BEGIN EXERCISE MATERIALS

-- ==== Sys2Proof/Laws/State.lean ====
section
/-! SUPPORT. One lemma per field per update of the state, true by definition, so that no proof unfolds a record update, and the
get and set lemmas of the fixed tables. -/
namespace Sys2Proof

/-! ### Tables -/

@[simp] theorem PerAxis.get_set_same {α : Type} (t : PerAxis α) (x : Axis) (v : α) : (t.set x v).get x = v := by cases x <;> rfl
theorem PerAxis.get_set_ne {α : Type} (t : PerAxis α) {x y : Axis} (v : α) (h : y ≠ x) : (t.set x v).get y = t.get y := by
  cases x <;> cases y <;> first | rfl | exact absurd rfl h
theorem PerAxis.get_set {α : Type} (t : PerAxis α) (x y : Axis) (v : α) : (t.set x v).get y = if y = x then v else t.get y := by
  cases x <;> cases y <;> rfl
@[simp] theorem PerAxis.get_all {α : Type} (v : α) (x : Axis) : (PerAxis.all v).get x = v := by cases x <;> rfl

@[simp] theorem PerZone.get_set_same {α : Type} (t : PerZone α) (x : Zone) (v : α) : (t.set x v).get x = v := by cases x <;> rfl
theorem PerZone.get_set_ne {α : Type} (t : PerZone α) {x y : Zone} (v : α) (h : y ≠ x) : (t.set x v).get y = t.get y := by
  cases x <;> cases y <;> first | rfl | exact absurd rfl h
theorem PerZone.get_set {α : Type} (t : PerZone α) (x y : Zone) (v : α) : (t.set x v).get y = if y = x then v else t.get y := by
  cases x <;> cases y <;> rfl
@[simp] theorem PerZone.get_all {α : Type} (v : α) (x : Zone) : (PerZone.all v).get x = v := by cases x <;> rfl

@[simp] theorem PerDir.get_set_same {α : Type} (t : PerDir α) (x : Dir) (v : α) : (t.set x v).get x = v := by cases x <;> rfl
theorem PerDir.get_set_ne {α : Type} (t : PerDir α) {x y : Dir} (v : α) (h : y ≠ x) : (t.set x v).get y = t.get y := by
  cases x <;> cases y <;> first | rfl | exact absurd rfl h
theorem PerDir.get_set {α : Type} (t : PerDir α) (x y : Dir) (v : α) : (t.set x v).get y = if y = x then v else t.get y := by
  cases x <;> cases y <;> rfl
@[simp] theorem PerDir.get_all {α : Type} (v : α) (x : Dir) : (PerDir.all v).get x = v := by cases x <;> rfl

@[simp] theorem PerBladder.get_set_same {α : Type} (t : PerBladder α) (x : Bladder) (v : α) : (t.set x v).get x = v := by cases x <;> rfl
theorem PerBladder.get_set_ne {α : Type} (t : PerBladder α) {x y : Bladder} (v : α) (h : y ≠ x) : (t.set x v).get y = t.get y := by
  cases x <;> cases y <;> first | rfl | exact absurd rfl h
theorem PerBladder.get_set {α : Type} (t : PerBladder α) (x y : Bladder) (v : α) : (t.set x v).get y = if y = x then v else t.get y := by
  cases x <;> cases y <;> rfl
@[simp] theorem PerBladder.get_all {α : Type} (v : α) (x : Bladder) : (PerBladder.all v).get x = v := by cases x <;> rfl

@[simp] theorem PerBolster.get_set_same {α : Type} (t : PerBolster α) (x : Bolster) (v : α) : (t.set x v).get x = v := by cases x <;> rfl
theorem PerBolster.get_set_ne {α : Type} (t : PerBolster α) {x y : Bolster} (v : α) (h : y ≠ x) : (t.set x v).get y = t.get y := by
  cases x <;> cases y <;> first | rfl | exact absurd rfl h
theorem PerBolster.get_set {α : Type} (t : PerBolster α) (x y : Bolster) (v : α) : (t.set x v).get y = if y = x then v else t.get y := by
  cases x <;> cases y <;> rfl
@[simp] theorem PerBolster.get_all {α : Type} (v : α) (x : Bolster) : (PerBolster.all v).get x = v := by cases x <;> rfl

@[simp] theorem PerLumbar.get_set_same {α : Type} (t : PerLumbar α) (x : LumbarStep) (v : α) : (t.set x v).get x = v := by cases x <;> rfl
theorem PerLumbar.get_set_ne {α : Type} (t : PerLumbar α) {x y : LumbarStep} (v : α) (h : y ≠ x) : (t.set x v).get y = t.get y := by
  cases x <;> cases y <;> first | rfl | exact absurd rfl h
theorem PerLumbar.get_set {α : Type} (t : PerLumbar α) (x y : LumbarStep) (v : α) : (t.set x v).get y = if y = x then v else t.get y := by
  cases x <;> cases y <;> rfl
@[simp] theorem PerLumbar.get_all {α : Type} (v : α) (x : LumbarStep) : (PerLumbar.all v).get x = v := by cases x <;> rfl

@[simp] theorem PerKey.get_put_same {α : Type} (t : PerKey α) (x : Key) (v : α) : (t.put x v).get x = v := by cases x <;> rfl
theorem PerKey.get_put_ne {α : Type} (t : PerKey α) {x y : Key} (v : α) (h : y ≠ x) : (t.put x v).get y = t.get y := by
  cases x <;> cases y <;> first | rfl | exact absurd rfl h
theorem PerKey.get_put {α : Type} (t : PerKey α) (x y : Key) (v : α) : (t.put x v).get y = if y = x then v else t.get y := by
  cases x <;> cases y <;> rfl
@[simp] theorem PerKey.get_all {α : Type} (v : α) (x : Key) : (PerKey.all v).get x = v := by cases x <;> rfl

@[simp] theorem PerSlot.get_set_same {α : Type} (t : PerSlot α) (x : Slot) (v : α) : (t.set x v).get x = v := by cases x <;> rfl
theorem PerSlot.get_set_ne {α : Type} (t : PerSlot α) {x y : Slot} (v : α) (h : y ≠ x) : (t.set x v).get y = t.get y := by
  cases x <;> cases y <;> first | rfl | exact absurd rfl h
theorem PerSlot.get_set {α : Type} (t : PerSlot α) (x y : Slot) (v : α) : (t.set x v).get y = if y = x then v else t.get y := by
  cases x <;> cases y <;> rfl
@[simp] theorem PerSlot.get_all {α : Type} (v : α) (x : Slot) : (PerSlot.all v).get x = v := by cases x <;> rfl

@[simp] theorem PerProfile.get_set_same {α : Type} (t : PerProfile α) (x : Retained4) (v : α) : (t.set x v).get x = v := by cases x <;> rfl
theorem PerProfile.get_set_ne {α : Type} (t : PerProfile α) {x y : Retained4} (v : α) (h : y ≠ x) : (t.set x v).get y = t.get y := by
  cases x <;> cases y <;> first | rfl | exact absurd rfl h
theorem PerProfile.get_set {α : Type} (t : PerProfile α) (x y : Retained4) (v : α) : (t.set x v).get y = if y = x then v else t.get y := by
  cases x <;> cases y <;> rfl
@[simp] theorem PerProfile.get_all {α : Type} (v : α) (x : Retained4) : (PerProfile.all v).get x = v := by cases x <;> rfl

END EXERCISE MATERIALS

How many lines in the listing above contain "else"? Give only the number.

9